Advisors Shift Toward U.S. Stocks as Confidence Turns Positive

Advisor confidence rose to 7 in May; 33% plan larger U.S. stock allocations after S&P 500 record highs.

Advisor confidence turned positive in May, with the Financial Advisor Confidence Outlook index rising to 7 in a survey of roughly 175 advisors conducted on May 1. It is the first positive reading since January.

Thirty-three percent of advisors reported plans to increase allocations to shares of U.S. companies, surpassing 32% who favored foreign stocks this month. That reverses April’s preference, when 36% sought more overseas equity. Twenty-one percent of respondents plan to reduce cash holdings.

A FACO sub-index for advisor optimism climbed to 27 from 8, and a practice-performance index rose to 39 from 25. On the U.S. economy, 49% of respondents expect growth over the next three months, 37% expect no change, and 18% expect contraction.

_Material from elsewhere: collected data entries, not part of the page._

-- ==== Sys2Proof/Laws/Keep4.lean ====
section
/-! SUPPORT. Frame laws of the shared operations, part 4 of 6: no operation writes the one-time-programmable array (but
`State.burn` and what calls it) and none touches the queue of waiting commands. An operation that answers a state has a
law `…_keep`; one that may answer nothing has a law `…_some` about the state it answers. -/

namespace Sys2Proof.Machine

set_option linter.unusedSimpArgs false
set_option linter.unusedTactic false
set_option linter.unreachableTactic false
set_option linter.unusedVariables false

@[simp] theorem State.trainLane_keep (s : State) (x1 : _) :
    (State.trainLane s x1).otp = s.otp ∧ (State.trainLane s x1).pending = s.pending := by
  unfold State.trainLane
  constructor <;> simp [apply_ite State.otp, apply_ite State.pending, apply_ite Prod.snd]

@[simp] theorem State.linkRise_keep (s : State) (x1 : _) :
    (State.linkRise s x1).otp = s.otp ∧ (State.linkRise s x1).pending = s.pending := by
  unfold State.linkRise
  constructor <;> simp [apply_ite State.otp, apply_ite State.pending, apply_ite Prod.snd]

@[simp] theorem State.flOut_keep (s : State) (x1 : _) (x2 : _) :
    (State.flOut s x1 x2).otp = s.otp ∧ (State.flOut s x1 x2).pending = s.pending := by
  unfold State.flOut
  constructor <;> simp [apply_ite State.otp, apply_ite State.pending, apply_ite Prod.snd]

@[simp] theorem State.ppsMissing_keep (s : State) :
    (State.ppsMissing s).otp = s.otp ∧ (State.ppsMissing s).pending = s.pending := by
  change State.KeepBy id s (State.ppsMissing s)
  unfold State.ppsMissing
  repeat' (first
    | with_reducible exact State.keep_refl
    | (intro t
       have ht : State.KeepBy id s t := by
         simp only [t]
         constructor <;> simp only [id] <;> first
           | (simp [*, apply_ite State.otp, apply_ite State.pending, apply_ite Prod.snd]; done)
           | (split <;> simp [*, apply_ite State.otp, apply_ite State.pending, apply_ite Prod.snd]; done)
           | (simp [*, apply_ite State.otp, apply_ite State.pending, apply_ite Prod.snd]; split <;> simp [*, apply_ite State.otp, apply_ite State.pending, apply_ite Prod.snd]; done)
       clear_value t
       have ht1 : t.otp = s.otp := ht.1
       have ht2 : t.pending = s.pending := ht.2
       clear ht)
    | (intro x; clear_value x)
    | intro _
    | lift_lets
    | (show State.KeepBy _ _ _; split <;> (try (have hk := State.expire_some (by assumption); have hk1 := hk.1; have hk2 := hk.2; clear hk)))
    | (show State.KeepBy _ _ _
       constructor <;> simp only [id] <;> first
           | (simp [*, apply_ite State.otp, apply_ite State.pending, apply_ite Prod.snd]; done)
           | (split <;> simp [*, apply_ite State.otp, apply_ite State.pending, apply_ite Prod.snd]; done)
           | (simp [*, apply_ite State.otp, apply_ite State.pending, apply_ite Prod.snd]; split <;> simp [*, apply_ite State.otp, apply_ite State.pending, apply_ite Prod.snd]; done)))

@[simp] theorem State.qprofSel_keep (s : State) (x1 : _) :
    (State.qprofSel s x1).otp = s.otp ∧ (State.qprofSel s x1).pending = s.pending := by
  unfold State.qprofSel
  constructor <;> simp [apply_ite State.otp, apply_ite State.pending, apply_ite Prod.snd]

@[simp] theorem State.gatePend_keep (s : State) (x1 : _) :
    (State.gatePend s x1).otp = s.otp ∧ (State.gatePend s x1).pending = s.pending := by
  unfold State.gatePend
  constructor <;> simp [apply_ite State.otp, apply_ite State.pending, apply_ite Prod.snd]

@[simp] theorem State.gatePendWrite_keep (s : State) (x1 : _) (x2 : _) :
    (State.gatePendWrite s x1 x2).otp = s.otp ∧ (State.gatePendWrite s x1 x2).pending = s.pending := by
  unfold State.gatePendWrite; constructor <;> (repeat' split) <;> simp_all [apply_ite State.otp, apply_ite State.pending, apply_ite Prod.snd]
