-- ==== Sys2Proof/Laws/State.lean ====
section
/-! SUPPORT. What each elementary update of `State` leaves alone: one law per field and update, so that no proof unfolds a
record update. Updates of one whole field through a function of it come as one law each. -/

namespace Sys2Proof.Machine

@[simp] theorem State.wfp_cycle (s : State) (f : Fld) (p i v : Nat) : (s.wfp f p i v).cycle = s.cycle := rfl
@[simp] theorem State.wfp_time (s : State) (f : Fld) (p i v : Nat) : (s.wfp f p i v).time = s.time := rfl
@[simp] theorem State.wfp_addend (s : State) (f : Fld) (p i v : Nat) : (s.wfp f p i v).addend = s.addend := rfl
@[simp] theorem State.wfp_timeRun (s : State) (f : Fld) (p i v : Nat) : (s.wfp f p i v).timeRun = s.timeRun := rfl
@[simp] theorem State.wfp_timers (s : State) (f : Fld) (p i v : Nat) : (s.wfp f p i v).timers = s.timers := rfl
@[simp] theorem State.wfp_hdrs (s : State) (f : Fld) (p i v : Nat) : (s.wfp f p i v).hdrs = s.hdrs := rfl
@[simp] theorem State.wfp_regsB (s : State) (f : Fld) (p i v : Nat) : (s.wfp f p i v).regsB = s.regsB := rfl
@[simp] theorem State.wfp_hiLatch (s : State) (f : Fld) (p i v : Nat) : (s.wfp f p i v).hiLatch = s.hiLatch := rfl
@[simp] theorem State.wfp_later (s : State) (f : Fld) (p i v : Nat) : (s.wfp f p i v).later = s.later := rfl
@[simp] theorem State.wfp_log (s : State) (f : Fld) (p i v : Nat) : (s.wfp f p i v).log = s.log := rfl
@[simp] theorem State.wfp_acts (s : State) (f : Fld) (p i v : Nat) : (s.wfp f p i v).acts = s.acts := rfl
@[simp] theorem State.wfp_chipReq (s : State) (f : Fld) (p i v : Nat) : (s.wfp f p i v).chipReq = s.chipReq := rfl
@[simp] theorem State.wfp_pw (s : State) (f : Fld) (p i v : Nat) : (s.wfp f p i v).pw = s.pw := rfl
@[simp] theorem State.wfp_ptp (s : State) (f : Fld) (p i v : Nat) : (s.wfp f p i v).ptp = s.ptp := rfl
@[simp] theorem State.wfp_mc (s : State) (f : Fld) (p i v : Nat) : (s.wfp f p i v).mc = s.mc := rfl
@[simp] theorem State.wfp_flash (s : State) (f : Fld) (p i v : Nat) : (s.wfp f p i v).flash = s.flash := rfl
@[simp] theorem State.wfp_th (s : State) (f : Fld) (p i v : Nat) : (s.wfp f p i v).th = s.th := rfl
@[simp] theorem State.wfp_jt (s : State) (f : Fld) (p i v : Nat) : (s.wfp f p i v).jt = s.jt := rfl
@[simp] theorem State.wfp_hc (s : State) (f : Fld) (p i v : Nat) : (s.wfp f p i v).hc = s.hc := rfl
@[simp] theorem State.wfp_hp (s : State) (f : Fld) (p i v : Nat) : (s.wfp f p i v).hp = s.hp := rfl
@[simp] theorem State.wfp_irq (s : State) (f : Fld) (p i v : Nat) : (s.wfp f p i v).irq = s.irq := rfl
@[simp] theorem State.wfp_pkts (s : State) (f : Fld) (p i v : Nat) : (s.wfp f p i v).pkts = s.pkts := rfl
@[simp] theorem State.wfp_nextPkt (s : State) (f : Fld) (p i v : Nat) : (s.wfp f p i v).nextPkt = s.nextPkt := rfl
@[simp] theorem State.wfp_ep (s : State) (f : Fld) (p i v : Nat) : (s.wfp f p i v).ep = s.ep := rfl
@[simp] theorem State.wfp_bankA (s : State) (f : Fld) (p i v : Nat) : (s.wfp f p i v).bankA = s.bankA := rfl
@[simp] theorem State.wfp_bankB (s : State) (f : Fld) (p i v : Nat) : (s.wfp f p i v).bankB = s.bankB := rfl
@[simp] theorem State.wfp_tm (s : State) (f : Fld) (p i v : Nat) : (s.wfp f p i v).tm = s.tm := rfl
@[simp] theorem State.wfp_ca (s : State) (f : Fld) (p i v : Nat) : (s.wfp f p i v).ca = s.ca := rfl
@[simp] theorem State.wfp_ln (s : State) (f : Fld) (p i v : Nat) : (s.wfp f p i v).ln = s.ln := rfl
@[simp] theorem State.wfp_net (s : State) (f : Fld) (p i v : Nat) : (s.wfp f p i v).net = s.net := rfl
@[simp] theorem State.wfp_tr (s : State) (f : Fld) (p i v : Nat) : (s.wfp f p i v).tr = s.tr := rfl
@[simp] theorem State.wfp_snap (s : State) (f : Fld) (p i v : Nat) : (s.wfp f p i v).snap = s.snap := rfl
@[simp] theorem State.wfp_meters (s : State) (f : Fld) (p i v : Nat) : (s.wfp f p i v).meters = s.meters := rfl
@[simp] theorem State.wfp_chans (s : State) (f : Fld) (p i v : Nat) : (s.wfp f p i v).chans = s.chans := rfl
@[simp] theorem State.wfp_sc (s : State) (f : Fld) (p i v : Nat) : (s.wfp f p i v).sc = s.sc := rfl
@[simp] theorem State.wfp_fab (s : State) (f : Fld) (p i v : Nat) : (s.wfp f p i v).fab = s.fab := rfl
@[simp] theorem State.wfp_links (s : State) (f : Fld) (p i v : Nat) : (s.wfp f p i v).links = s.links := rfl
@[simp] theorem State.wfp_dm (s : State) (f : Fld) (p i v : Nat) : (s.wfp f p i v).dm = s.dm := rfl
@[simp] theorem State.wfp_otp (s : State) (f : Fld) (p i v : Nat) : (s.wfp f p i v).otp = s.otp := rfl
@[simp] theorem State.wfp_freeCtr (s : State) (f : Fld) (p i v : Nat) : (s.wfp f p i v).freeCtr = s.freeCtr := rfl
@[simp] theorem State.wfp_out (s : State) (f : Fld) (p i v : Nat) : (s.wfp f p i v).out = s.out := rfl
@[simp] theorem State.wfp_pending (s : State) (f : Fld) (p i v : Nat) : (s.wfp f p i v).pending = s.pending := rfl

An index tracking client risk tolerance improved to minus-2 from minus-27, and 70% of advisors expect clients’ appetite for risk to remain steady over the coming quarter. Just over half of respondents anticipate increased global economic volatility.

Respondents cited geopolitical tensions and higher prices for some goods as factors making clients cautious. One advisor referenced war in Iran and rising gas costs. Sentiment on government policy rose from neutral to 16; about a third of respondents expect monetary policy to help client finances in the next three months, and a similar share indicated new legislation could be beneficial.

Malcolm Polley, director of strategic market analysis at Stratos Investment Management, recommended taking some profits rather than simply adding to U.S. stock exposure. He urged investors not to let potential tax bills deter sales and mentioned tactics such as tax-loss harvesting and using tax-advantaged retirement accounts to limit immediate tax consequences. “So you’re just basically taking some money off the table, so that you’re playing with less of your money and more of the market’s money,” he commented.

Jordan Whitledge, lead investment advisor and strategist at Donaldson Capital Management, emphasized deciding on acceptable risk levels before markets reach new highs. “The hard work in moments like this is the unglamorous part. The time to decide how much risk you could actually live with was a year ago, not the morning a new high prints,” he added.

The FACO survey is anonymous and asks advisors about client behavior, allocations, policy impacts and firm performance. This month’s results reflect a modest rotation toward domestic equities, lower cash allocations and increased focus on risk management and tax planning as markets reach recent highs.